Most of the time, you can get painkillers over-the-counter. Panadol also known as acetaminophen or Tylenol is the most common type of painkiller. It’s used by people to treat everything from headaches to back pain to fevers.

There are also pain relief creams that are used to treat muscular aches and back pain. Usually these creams contain menthol/methylsalicylate which gives the ‘cool’ feeling when applied. Some creams may contain capsaicin too.

The creams while effective, take time to work. The most immediate relief is that your pain signals get altered when your skin is feeling hot and cool at the same time because of the creams.

Aspirin is another painkiller that can be used to treat back pain, but you should avoid taking NSAIDs if you’re already taking aspirin.

 

NSAIDs

NSAIDs are non-steroidal anti-inflammatory drugs that block the body’s production of chemicals which are produced when there’s a strain or injury, and causes pain. Do not take these if you’re pregnant.

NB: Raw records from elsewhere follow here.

@[simp] theorem takeRequest_frame (num : Nat) (r : SawRequest) (s : State) :
    (takeRequest num r s).edge = s.edge ∧ (takeRequest num r s).pins = s.pins ∧
      (takeRequest num r s).time = s.time ∧ (takeRequest num r s).firing = s.firing ∧
      (takeRequest num r s).plant = s.plant ∧ (takeRequest num r s).water = s.water ∧
      (takeRequest num r s).hamlet = s.hamlet ∧ (takeRequest num r s).conds = s.conds ∧
      (takeRequest num r s).tables = s.tables ∧ (takeRequest num r s).draws = s.draws ∧
      (takeRequest num r s).pending = s.pending := by
  unfold takeRequest; and_intros <;> (repeat' split) <;> simp

@[simp] theorem operatorRequest_frame (num : Nat) (r : SawRequest) (s : State) :
    (operatorRequest num r s).edge = s.edge ∧ (operatorRequest num r s).pins = s.pins ∧
      (operatorRequest num r s).time = s.time ∧ (operatorRequest num r s).firing = s.firing ∧
      (operatorRequest num r s).plant = s.plant ∧ (operatorRequest num r s).water = s.water ∧
      (operatorRequest num r s).hamlet = s.hamlet ∧ (operatorRequest num r s).conds = s.conds ∧
      (operatorRequest num r s).tables = s.tables ∧ (operatorRequest num r s).draws = s.draws ∧
      (operatorRequest num r s).pending = s.pending := by
  unfold operatorRequest; dsimp only; and_intros <;> (repeat' split) <;> simp

@[simp] theorem clutchInEngaging_frame (c : ClutchReport) (s : State) :
    (clutchInEngaging c s).edge = s.edge ∧ (clutchInEngaging c s).pins = s.pins ∧
      (clutchInEngaging c s).time = s.time ∧ (clutchInEngaging c s).gov = s.gov ∧
      (clutchInEngaging c s).firing = s.firing ∧ (clutchInEngaging c s).plant = s.plant ∧
      (clutchInEngaging c s).water = s.water ∧ (clutchInEngaging c s).hamlet = s.hamlet ∧
      (clutchInEngaging c s).shed = s.shed ∧ (clutchInEngaging c s).tables = s.tables ∧
      (clutchInEngaging c s).draws = s.draws ∧ (clutchInEngaging c s).pending = s.pending := by
  unfold clutchInEngaging; and_intros <;> (repeat' split) <;> simp

@[simp] theorem clutchInRunning_frame (c : ClutchReport) (s : State) :
    (clutchInRunning c s).edge = s.edge ∧ (clutchInRunning c s).pins = s.pins ∧
      (clutchInRunning c s).time = s.time ∧ (clutchInRunning c s).gov = s.gov ∧
      (clutchInRunning c s).firing = s.firing ∧ (clutchInRunning c s).plant = s.plant ∧
      (clutchInRunning c s).water = s.water ∧ (clutchInRunning c s).hamlet = s.hamlet ∧
      (clutchInRunning c s).shed = s.shed ∧ (clutchInRunning c s).tables = s.tables ∧
      (clutchInRunning c s).draws = s.draws ∧ (clutchInRunning c s).pending = s.pending := by
  unfold clutchInRunning; and_intros <;> (repeat' split) <;> simp

@[simp] theorem clutchInStopping_frame (c : ClutchReport) (s : State) :
    (clutchInStopping c s).edge = s.edge ∧ (clutchInStopping c s).pins = s.pins ∧
      (clutchInStopping c s).time = s.time ∧ (clutchInStopping c s).firing = s.firing ∧
      (clutchInStopping c s).plant = s.plant ∧ (clutchInStopping c s).water = s.water ∧
      (clutchInStopping c s).hamlet = s.hamlet ∧ (clutchInStopping c s).tables = s.tables ∧
      (clutchInStopping c s).draws = s.draws ∧ (clutchInStopping c s).pending = s.pending := by
  unfold clutchInStopping; and_intros <;> (repeat' split) <;> simp

@[simp] theorem applyClutch_frame (c : ClutchReport) (s : State) :
    (applyClutch c s).edge = s.edge ∧ (applyClutch c s).pins = s.pins ∧
      (applyClutch c s).time = s.time ∧ (applyClutch c s).firing = s.firing ∧
      (applyClutch c s).plant = s.plant ∧ (applyClutch c s).water = s.water ∧
      (applyClutch c s).hamlet = s.hamlet ∧ (applyClutch c s).tables = s.tables ∧
      (applyClutch c s).draws = s.draws ∧ (applyClutch c s).pending = s.pending := by
  unfold applyClutch; dsimp only; and_intros <;> (repeat' split) <;> simp

@[simp] theorem applyCarriage_frame (c : CarriageReport) (s : State) :
    (applyCarriage c s).edge = s.edge ∧ (applyCarriage c s).pins = s.pins ∧
      (applyCarriage c s).time = s.time ∧ (applyCarriage c s).gov = s.gov ∧
      (applyCarriage c s).firing = s.firing ∧ (applyCarriage c s).plant = s.plant ∧
      (applyCarriage c s).water = s.water ∧ (applyCarriage c s).hamlet = s.hamlet ∧
      (applyCarriage c s).shed = s.shed ∧ (applyCarriage c s).conds = s.conds ∧
      (applyCarriage c s).journal = s.journal ∧ (applyCarriage c s).tables = s.tables ∧
      (applyCarriage c s).draws = s.draws ∧ (applyCarriage c s).pending = s.pending := by
  unfold applyCarriage; dsimp only; and_intros <;> (repeat' split) <;> simp

@[simp] theorem sawOrderCheck_frame (c : ClutchReport) (s : State) :
    (sawOrderCheck c s).edge = s.edge ∧ (sawOrderCheck c s).pins = s.pins ∧
      (sawOrderCheck c s).time = s.time ∧ (sawOrderCheck c s).gov = s.gov ∧
      (sawOrderCheck c s).firing = s.firing ∧ (sawOrderCheck c s).plant = s.plant ∧
      (sawOrderCheck c s).water = s.water ∧ (sawOrderCheck c s).hamlet = s.hamlet ∧
      (sawOrderCheck c s).shed = s.shed ∧ (sawOrderCheck c s).saw = s.saw ∧
      (sawOrderCheck c s).conds = s.conds ∧ (sawOrderCheck c s).journal = s.journal ∧
      (sawOrderCheck c s).tables = s.tables ∧ (sawOrderCheck c s).draws = s.draws ∧
      (sawOrderCheck c s).pending = s.pending := by
  unfold sawOrderCheck; and_intros <;> (repeat' split) <;> simp

@[simp] theorem sawHeard_frame (s : State) :
    (sawHeard s).edge = s.edge ∧ (sawHeard s).pins = s.pins ∧
      (sawHeard s).time = s.time ∧ (sawHeard s).gov = s.gov ∧
      (sawHeard s).firing = s.firing ∧ (sawHeard s).plant = s.plant ∧
      (sawHeard s).water = s.water ∧ (sawHeard s).hamlet = s.hamlet ∧
      (sawHeard s).shed = s.shed ∧ (sawHeard s).journal = s.journal ∧
      (sawHeard s).tables = s.tables ∧ (sawHeard s).loop = s.loop ∧
      (sawHeard s).draws = s.draws ∧ (sawHeard s).pending = s.pending := by
  unfold sawHeard; dsimp only; and_intros <;> (repeat' split) <;> simp

@[simp] theorem sawSample_frame (payload : List Byte) (s : State) :
    (sawSample payload s).edge = s.edge ∧ (sawSample payload s).pins = s.pins ∧
      (sawSample payload s).time = s.time ∧ (sawSample payload s).firing = s.firing ∧
      (sawSample payload s).plant = s.plant ∧ (sawSample payload s).water = s.water ∧
      (sawSample payload s).hamlet = s.hamlet ∧ (sawSample payload s).tables = s.tables ∧
      (sawSample payload s).draws = s.draws ∧ (sawSample payload s).pending = s.pending := by
  unfold sawSample; dsimp only; and_intros <;> (repeat' split) <;> simp

@[simp] theorem reserveUpdate_frame (s : State) :
    (reserveUpdate s).edge = s.edge ∧ (reserveUpdate s).pins = s.pins ∧
      (reserveUpdate s).time = s.time ∧ (reserveUpdate s).firing = s.firing ∧
      (reserveUpdate s).plant = s.plant ∧ (reserveUpdate s).water = s.water ∧
      (reserveUpdate s).tables = s.tables ∧ (reserveUpdate s).draws = s.draws ∧
      (reserveUpdate s).pending = s.pending := by
  unfold reserveUpdate; and_intros <;> (repeat' split) <;> simp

Common anti-inflammatory drugs are naproxen, ibuprofen, diclofenac, etc. These relieve back pain that arises from arthritis, ankylosing spondylitis, musculoskeletal issues, etc.

Whenever there’s back pain, there’s a high chance that the joints and soft tissues surrounding the affected area are inflamed. By using anti-inflammation medication, you’ll be able to soothe these areas and reduce the pain.

 Muscle relaxants

Tight muscles in your back can cause back pain too. Usually poor posture over prolonged periods can strain your muscles and cause them to get tight. Your doctor may prescribe muscle relaxants to help your body relax and ease the pain.

Different types of muscle relaxants have different degrees of efficacy. Your doctor will prescribe you one that is most suitable for your pain. These muscle relaxants may make you drowsy, and stronger types like valium can actually be a depressant and should be avoided by people with depression.

Commonly prescribed muscle relaxants are Valium, Flexeril, Metaxolone, Carisoprodol, Cyclobenzaprine, etc.

 Drugs to improve bone density

These are best used to treat patients with back pain related to osteoporosis or weak bones. While calcium supplements are effective, your doctor may prescribe tamoxifen or raloxifene. These drugs will improve your bone density and reduce your risk of vertebral fractures due to weak bones.

When combined with drugs such as calcitonin and risedronate, the absorption of the bone is improved, and bone density increases.

These are just some of the drugs used to combat back pain. You should speak to your doctor or do your own research online so that you’re well-informed on the topic. Always consult your doctor before taking any medication.

You need to know if you’re allergic or if the medication you take will ‘clash’ with other medications you’re taking. Not all medications play well with each other. So, to stay away from complications and ill-effects, it’s best to approach all medication with caution.